Tuesday, December 4, 2012

Time Pressure, Propaganda, and Scam

Time pressure is one of the most effective tools in advertising, so it's no wonder why many scams incorporate time pressure as well.

Infomercials are the best candidate to demonstrate time pressure. You've seen infomercials, those 1 hour programs where they sell you this product,

"free gift to the first 500 callers"

"call now and get free upgrade to express shipping, and get bonus accessories!"

"this is a limited time offer! call now!"

And the most often used time pressure tool? A countdown clock, like this one on Groupon:

Time pressure alone is not going to sell anything. It simply adds a sense of urgency, like "I'm about to miss out!"  It is used on top of other persuasion techniques to force a "tip over", the final step off the cliff, the straw that broke the camel's back... so to speak.

And the best scams often incorporate time pressure as a part of their scheme.

A "grandpa scam", for example, use the urgency of "I need money now help me!" to push you into action.

A "mystery shopper" scam, on the other hand, use the urgency of "she really needs the money back or she's going to lose her job" idea.

In a "speaker scam", a relatively public person was approached to speak at a certain place as a "last minute replacement", with pretty good speaking fee if he shows up. If he would just hand over some processing fees to pay off the problems... Yep, scam. Urgency is more subtle... as the speaking engagement is allegedly just in a few days and they need your commitment now... by sending them money.

There's also "this opportunity is short-lived and we need to pounce now", and "this is our chance to get in on the ground-floor before it make it big".

Ponzi schemes love limited time offers.

Ad Surf Daily's Andy Bowdoin often do recruitment drives where he offered 50% bonus or even 100% bonus if people signed up with him right at the meeting and hand over a lot of money (thousands, tens of thousands of dollars) to join his Ponzi scheme, marketed as Internet ad viewing.

I can't confirm this right now, but I'm pretty sure that Zeek Rewards did something similar, giving "bonus bids" at certain times. I'll have to research that.

Time pressure is the final clincher in the 3-part action plan of any scam, known as tease, please, and seize. As you can guess, tease and please are just the warm up. Time pressure is part of the "seize" step where you are pressured into making a hasty decision without all the critical thinking and without all the facts.


So how do you avoid making hasty decisions?

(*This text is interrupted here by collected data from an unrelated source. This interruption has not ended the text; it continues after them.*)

theorem word_bredMax (m : BitVec 2) (y : BitVec 1) (x : BitVec 1) (b : BitVec 6) (a : BitVec 5) : WordOf (.bredMax m y x b a) (encodeWord (.bredMax m y x b a)) := by
  have hp : encodeWord (.bredMax m y x b a) = packBits [(14, 85), (5, a.toNat), (6, b.toNat), (3, 5), (1, x.toNat), (1, y.toNat), (2, m.toNat)] := by
    have := m.isLt; have := y.isLt; have := x.isLt; have := b.isLt; have := a.isLt
    change 167772245 + m.toNat * 1073741824 + y.toNat * 536870912 + x.toNat * 268435456 + b.toNat * 524288 + a.toNat * 16384 = _; simp only [packBits]; omega
  obtain ⟨uw, hu⟩ : ∃ uw, uw = packBits [(14, 85), (5, a.toNat), (6, b.toNat), (3, 5), (1, x.toNat), (1, y.toNat), (2, m.toNat)] := ⟨_, rfl⟩
  rw [hp, ← hu]
  refine ⟨bits_at hu 0 0 rfl rfl (by decide) rfl, hu ▸ packBits_lt _, ?_⟩
  have f0 : bitsOf uw 1 6 = 42 := bits_at hu 0 1 rfl rfl (by decide) rfl
  have f1 : bitsOf uw 25 3 = 5 := bits_at hu 3 0 rfl rfl (by decide) rfl
  have f2 : bitsOf uw 7 7 = 0 := bits_at hu 0 7 rfl rfl (by decide) rfl
  have em : fld uw 30 2 = m := fld_at hu 6 rfl rfl
  have ey : fld uw 29 1 = y := fld_at hu 5 rfl rfl
  have ex : fld uw 28 1 = x := fld_at hu 4 rfl rfl
  have eb : fld uw 19 6 = b := fld_at hu 2 rfl rfl
  have ea : fld uw 14 5 = a := fld_at hu 1 rfl rfl
  rw [decodeWord_2a f0]
  unfold decodeMajor2a
  rw [if_neg (fun h => absurd (f1.symm.trans h.2) (by decide)), if_neg (fun h => absurd (f1.symm.trans h.2) (by decide)), if_neg (fun h => absurd (f1.symm.trans h.2) (by decide)), if_neg (fun h => absurd (f1.symm.trans h.2) (by decide)), if_neg (fun h => absurd (f1.symm.trans h.2) (by decide)), if_pos ⟨f2, f1⟩, em, ey, ex, eb, ea]

theorem word_fence (s : BitVec 3) : WordOf (.fence s) (encodeWord (.fence s)) := by
  have hp : encodeWord (.fence s) = packBits [(13, 87), (3, s.toNat), (16, 0)] := by
    have := s.isLt
    change 87 + s.toNat * 8192 = _; simp only [packBits]; omega
  obtain ⟨uw, hu⟩ : ∃ uw, uw = packBits [(13, 87), (3, s.toNat), (16, 0)] := ⟨_, rfl⟩
  rw [hp, ← hu]
  refine ⟨bits_at hu 0 0 rfl rfl (by decide) rfl, hu ▸ packBits_lt _, ?_⟩
  have f0 : bitsOf uw 1 6 = 43 := bits_at hu 0 1 rfl rfl (by decide) rfl
  have f1 : bitsOf uw 7 6 = 0 := bits_at hu 0 7 rfl rfl (by decide) rfl
  have f2 : bitsOf uw 16 16 = 0 := bits_at hu 2 0 rfl rfl (by decide) rfl
  have es : fld uw 13 3 = s := fld_at hu 1 rfl rfl
  rw [decodeWord_2b f0]
  unfold decodeMajor2b
  rw [if_pos ⟨f1, f2⟩, es]

theorem word_fenceAcq (s : BitVec 3) : WordOf (.fenceAcq s) (encodeWord (.fenceAcq s)) := by
  have hp : encodeWord (.fenceAcq s) = packBits [(13, 87), (3, s.toNat), (16, 16384)] := by
    have := s.isLt
    change 1073741911 + s.toNat * 8192 = _; simp only [packBits]; omega
  obtain ⟨uw, hu⟩ : ∃ uw, uw = packBits [(13, 87), (3, s.toNat), (16, 16384)] := ⟨_, rfl⟩
  rw [hp, ← hu]
  refine ⟨bits_at hu 0 0 rfl rfl (by decide) rfl, hu ▸ packBits_lt _, ?_⟩
  have f0 : bitsOf uw 1 6 = 43 := bits_at hu 0 1 rfl rfl (by decide) rfl
  have f1 : bitsOf uw 16 16 = 16384 := bits_at hu 2 0 rfl rfl (by decide) rfl
  have f2 : bitsOf uw 7 6 = 0 := bits_at hu 0 7 rfl rfl (by decide) rfl
  have es : fld uw 13 3 = s := fld_at hu 1 rfl rfl
  rw [decodeWord_2b f0]
  unfold decodeMajor2b
  rw [if_neg (fun h => absurd (f1.symm.trans h.2) (by decide)), if_pos ⟨f2, f1⟩, es]

theorem word_fenceRel (s : BitVec 3) : WordOf (.fenceRel s) (encodeWord (.fenceRel s)) := by
  have hp : encodeWord (.fenceRel s) = packBits [(13, 87), (3, s.toNat), (16, 32768)] := by
    have := s.isLt
    change 2147483735 + s.toNat * 8192 = _; simp only [packBits]; omega
  obtain ⟨uw, hu⟩ : ∃ uw, uw = packBits [(13, 87), (3, s.toNat), (16, 32768)] := ⟨_, rfl⟩
  rw [hp, ← hu]
  refine ⟨bits_at hu 0 0 rfl rfl (by decide) rfl, hu ▸ packBits_lt _, ?_⟩
  have f0 : bitsOf uw 1 6 = 43 := bits_at hu 0 1 rfl rfl (by decide) rfl
  have f1 : bitsOf uw 16 16 = 32768 := bits_at hu 2 0 rfl rfl (by decide) rfl
  have f2 : bitsOf uw 7 6 = 0 := bits_at hu 0 7 rfl rfl (by decide) rfl
  have es : fld uw 13 3 = s := fld_at hu 1 rfl rfl
  rw [decodeWord_2b f0]
  unfold decodeMajor2b
  rw [if_neg (fun h => absurd (f1.symm.trans h.2) (by decide)), if_neg (fun h => absurd (f1.symm.trans h.2) (by decide)), if_pos ⟨f2, f1⟩, es]

theorem word_tfence (s : BitVec 3) : WordOf (.tfence s) (encodeWord (.tfence s)) := by
  have hp : encodeWord (.tfence s) = packBits [(13, 87), (3, s.toNat), (16, 512)] := by
    have := s.isLt
    change 33554519 + s.toNat * 8192 = _; simp only [packBits]; omega
  obtain ⟨uw, hu⟩ : ∃ uw, uw = packBits [(13, 87), (3, s.toNat), (16, 512)] := ⟨_, rfl⟩
  rw [hp, ← hu]
  refine ⟨bits_at hu 0 0 rfl rfl (by decide) rfl, hu ▸ packBits_lt _, ?_⟩
  have f0 : bitsOf uw 1 6 = 43 := bits_at hu 0 1 rfl rfl (by decide) rfl
  have f1 : bitsOf uw 16 16 = 512 := bits_at hu 2 0 rfl rfl (by decide) rfl
  have f2 : bitsOf uw 7 6 = 0 := bits_at hu 0 7 rfl rfl (by decide) rfl
  have es : fld uw 13 3 = s := fld_at hu 1 rfl rfl
  rw [decodeWord_2b f0]
  unfold decodeMajor2b
  rw [if_neg (fun h => absurd (f1.symm.trans h.2) (by decide)), if_neg (fun h => absurd (f1.symm.trans h.2) (by decide)), if_neg (fun h => absurd (f1.symm.trans h.2) (by decide)), if_pos ⟨f2, f1⟩, es]

theorem word_binit (w : BitVec 1) (b : BitVec 5) (a : BitVec 5) : WordOf (.binit w b a) (encodeWord (.binit w b a)) := by
  have hp : encodeWord (.binit w b a) = packBits [(13, 89), (5, a.toNat), (1, 0), (5, b.toNat), (6, 0), (1, w.toNat), (1, 0)] := by
    have := w.isLt; have := b.isLt; have := a.isLt
    change 89 + w.toNat * 1073741824 + b.toNat * 524288 + a.toNat * 8192 = _; simp only [packBits]; omega
  obtain ⟨uw, hu⟩ : ∃ uw, uw = packBits [(13, 89), (5, a.toNat), (1, 0), (5, b.toNat), (6, 0), (1, w.toNat), (1, 0)] := ⟨_, rfl⟩
  rw [hp, ← hu]
  refine ⟨bits_at hu 0 0 rfl rfl (by decide) rfl, hu ▸ packBits_lt _, ?_⟩
  have f0 : bitsOf uw 1 6 = 44 := bits_at hu 0 1 rfl rfl (by decide) rfl
  have f1 : bitsOf uw 7 6 = 0 := bits_at hu 0 7 rfl rfl (by decide) rfl
  have f2 : bitsOf uw 18 1 = 0 := bits_at hu 2 0 rfl rfl (by decide) rfl
  have f3 : bitsOf uw 24 6 = 0 := bits_at hu 4 0 rfl rfl (by decide) rfl
  have f4 : bitsOf uw 31 1 = 0 := bits_at hu 6 0 rfl rfl (by decide) rfl
  have ew : fld uw 30 1 = w := fld_at hu 5 rfl rfl
  have eb : fld uw 19 5 = b := fld_at hu 3 rfl rfl
  have ea : fld uw 13 5 = a := fld_at hu 1 rfl rfl
  rw [decodeWord_2c f0]
  unfold decodeMajor2c
  rw [if_pos ⟨f1, f2, f3, f4⟩, ew, eb, ea]

theorem word_barv (w : BitVec 1) (a : BitVec 5) (d : BitVec 5) : WordOf (.barv w a d) (encodeWord (.barv w a d)) := by
  have hp : encodeWord (.barv w a d) = packBits [(7, 89), (5, d.toNat), (1, 0), (5, a.toNat), (12, 128), (1, w.toNat), (1, 0)] := by
    have := w.isLt; have := a.isLt; have := d.isLt
    change 33554521 + w.toNat * 1073741824 + a.toNat * 8192 + d.toNat * 128 = _; simp only [packBits]; omega
  obtain ⟨uw, hu⟩ : ∃ uw, uw = packBits [(7, 89), (5, d.toNat), (1, 0), (5, a.toNat), (12, 128), (1, w.toNat), (1, 0)] := ⟨_, rfl⟩
  rw [hp, ← hu]
  refine ⟨bits_at hu 0 0 rfl rfl (by decide) rfl, hu ▸ packBits_lt _, ?_⟩
  have f0 : bitsOf uw 1 6 = 44 := bits_at hu 0 1 rfl rfl (by decide) rfl
  have f1 : bitsOf uw 24 6 = 2 := bits_at hu 4 6 rfl rfl (by decide) rfl
  have f2 : bitsOf uw 12 1 = 0 := bits_at hu 2 0 rfl rfl (by decide) rfl
  have f3 : bitsOf uw 18 12 = 128 := bits_at hu 4 0 rfl rfl (by decide) rfl
  have f4 : bitsOf uw 31 1 = 0 := bits_at hu 6 0 rfl rfl (by decide) rfl
  have ew : fld uw 30 1 = w := fld_at hu 5 rfl rfl
  have ea : fld uw 13 5 = a := fld_at hu 3 rfl rfl
  have ed : fld uw 7 5 = d := fld_at hu 1 rfl rfl
  rw [decodeWord_2c f0]
  unfold decodeMajor2c
  rw [if_neg (fun h => absurd (f1.symm.trans h.2.2.1) (by decide)), if_pos ⟨f2, f3, f4⟩, ew, ea, ed]
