theorem wf_loadLanes : ∀ (s : State) (c : Ctx) (d : ℕ) (n : ℕ) (sx : Bool) (frees : List ℕ) (look : ℕ) (ea : ℕ → ℕ) (ro : optParam Bool false), (s.Inv) → (@loadLanes s c d n sx frees look ea ro).Inv := by
  intros
  delta loadLanes
  with_reducible repeat'
    first
    | assumption
    | apply wf_memCourse
    | apply wf_windowBegin
    | apply wf_beginLoad
    | apply wf_settle
    | apply wf_finish
    | apply wf_noteLooks
    | (refine wf_of_fst (by assumption) ?_)
    | (intro (x : State); have hx : x.Inv; rotate_left; clear_value x; rotate_right; subst x)
    | (intro x; clear_value x)
    | intro x
    | lift_lets
    | split

theorem wf_storeNear : ∀ (s : State) (looks : List Look) (data : ℕ → List Byte), (s.Inv) → (@storeNear s looks data).Inv := by
  intros
  delta storeNear
  with_reducible repeat'
    first
    | assumption
    | apply State.wf_write
    | apply wf_foldl
    | intro x
    | lift_lets
    | split

theorem wf_storeLanes : ∀ (s : State) (c : Ctx) (n : ℕ) (frees : List ℕ) (look : ℕ) (data : ℕ → List Byte) (ea : ℕ → ℕ), (s.Inv) → (@storeLanes s c n frees look data ea).Inv := by
  intros
  delta storeLanes
  with_reducible repeat'
    first
    | assumption
    | apply wf_memCourse
    | apply wf_windowBegin
    | apply wf_beginLoad
    | apply wf_finish
    | apply wf_storeNear
    | apply wf_noteLooks
    | apply wf_settle
    | (refine wf_of_fst (by assumption) ?_)
    | (intro x; clear_value x)
    | intro x
    | lift_lets
    | split

theorem wf_execLd : ∀ (m : BitVec 1) (r : BitVec 1) (l : BitVec 4) (sz : BitVec 2) (i : BitVec 6) (k : BitVec 4) (d : BitVec 6) (s : State), (s.Inv) → KeepsWf (@execLd m r l sz i k d s) := by
  intros
  delta execLd
  with_reducible repeat'
    first
    | assumption
    | apply wf_issue
    | apply wf_loadLanes
    | intro x

theorem wf_execSt : ∀ (r : BitVec 1) (l : BitVec 4) (sz : BitVec 2) (i : BitVec 6) (k : BitVec 4) (d : BitVec 6) (s : State), (s.Inv) → KeepsWf (@execSt r l sz i k d s) := by
  intros
  delta execSt
  with_reducible repeat'
    first
    | assumption
    | apply wf_issue
    | apply wf_storeLanes
    | intro x

theorem wf_execLdQ : ∀ (r : BitVec 1) (l : BitVec 4) (i : BitVec 6) (k : BitVec 4) (d : BitVec 4) (s : State), (s.Inv) → KeepsWf (@execLdQ r l i k d s) := by
  intros
  delta execLdQ
  with_reducible repeat'
    first
    | assumption
    | apply wf_issue
    | apply wf_loadLanes
    | intro x

theorem wf_execStQ : ∀ (r : BitVec 1) (l : BitVec 4) (i : BitVec 6) (k : BitVec 4) (d : BitVec 4) (s : State), (s.Inv) → KeepsWf (@execStQ r l i k d s) := by
  intros
  delta execStQ
  with_reducible repeat'
    first
    | assumption
    | apply wf_issue
    | apply wf_storeLanes
    | intro x

theorem wf_execLdRo : ∀ (m : BitVec 1) (r : BitVec 1) (l : BitVec 4) (sz : BitVec 2) (i : BitVec 6) (k : BitVec 4) (d : BitVec 6) (s : State), (s.Inv) → KeepsWf (@execLdRo m r l sz i k d s) := by
  intros
  delta execLdRo
  with_reducible repeat'
    first
    | assumption
    | apply wf_issue
    | apply wf_loadLanes
    | intro x

theorem wf_execLdk : ∀ (l : BitVec 4) (sz : BitVec 1) (k : BitVec 4) (d : BitVec 5) (s : State), (s.Inv) → KeepsWf (@execLdk l sz k d s) := by
  intros
  delta execLdk
  with_reducible repeat'
    first
    | assumption
    | apply wf_issue
    | apply wf_memCourse
    | apply wf_windowBegin
    | apply wf_beginOp
    | apply wf_finish
    | apply wf_settle
    | apply wf_noteLooks
    | apply KeepsWf.next
    | (refine wf_of_fst (by assumption) ?_)
    | (intro (x : State); have hx : x.Inv; rotate_left; clear_value x; rotate_right; subst x)
    | (intro x; clear_value x)
    | intro x
    | lift_lets
    | split

theorem wf_execLdl : ∀ (l : BitVec 4) (sz : BitVec 2) (k : BitVec 4) (d : BitVec 6) (s : State), (s.Inv) → KeepsWf (@execLdl l sz k d s) := by
  intros
  delta execLdl
  with_reducible repeat'
    first
    | assumption
    | apply wf_issue
    | apply wf_memCourse
    | apply wf_windowBegin
    | apply wf_beginLoad
    | apply wf_settle
    | apply wf_finish
    | apply wf_noteLooks
    | apply KeepsWf.next
    | (refine wf_of_fst (by assumption) ?_)
    | (intro (x : State); have hx : x.Inv; rotate_left; clear_value x; rotate_right; subst x)
    | (intro x; clear_value x)
    | intro x
    | lift_lets
    | split

theorem wf_spadLoad : ∀ (s : State) (c : Ctx) (d : ℕ) (n : ℕ) (frees : List ℕ) (look : ℕ → SpadLook), (s.Inv) → (@spadLoad s c d n frees look).Inv := by
  intros
  delta spadLoad
  with_reducible repeat'
    first
    | assumption
    | apply wf_spadCourse
    | intro x
    | lift_lets
    | dsimp only [State.Inv]
    | dsimp only [id]

theorem wf_spadStore : ∀ (s : State) (c : Ctx) (d : ℕ) (n : ℕ) (frees : List ℕ) (look : ℕ → SpadLook), (s.Inv) → (@spadStore s c d n frees look).Inv := by
  intros
  delta spadStore
  with_reducible repeat'
    first
    | assumption
    | apply wf_spadCourse
    | apply State.wf_write
    | apply wf_foldl
    | intro x

theorem wf_execLds : ∀ (r : BitVec 1) (_l : BitVec 4) (sz : BitVec 2) (i : BitVec 6) (k : BitVec 5) (d : BitVec 6) (s : State), (s.Inv) → KeepsWf (@execLds r _l sz i k d s) := by
  intros
  delta execLds
  with_reducible repeat'
    first
    | assumption
    | apply wf_issue
    | apply wf_spadLoad
    | intro x

theorem wf_execSts : ∀ (r : BitVec 1) (_l : BitVec 4) (sz : BitVec 2) (i : BitVec 6) (k : BitVec 5) (d : BitVec 6) (s : State), (s.Inv) → KeepsWf (@execSts r _l sz i k d s) := by
  intros
  delta execSts
  with_reducible repeat'
    first
    | assumption
    | apply wf_issue
    | apply wf_spadStore
    | intro x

Simply accept the fact that sometimes it's better to be safe than sorry.  Some things that *sound* like a great deal often are not, even if they offer you "double" the usual incentives. Extraordinary claims require extraordinary proof.  If they are making extraordinary claims, then they should WELCOME inquiries and investigation into them, rather than push you into committing now. Avoid the hard sell.

Ah, but the scammers anticipating this as well. They will tell you things like "you think too much!"  "you have analysis paralysis!"  "you have too much negativity!"  "you're not ready to be rich like us" and so on. In that case, you should definitely run away as fast as you can. Any one resorting to schoolyard insults is not someone you want to be on top of you in an organization.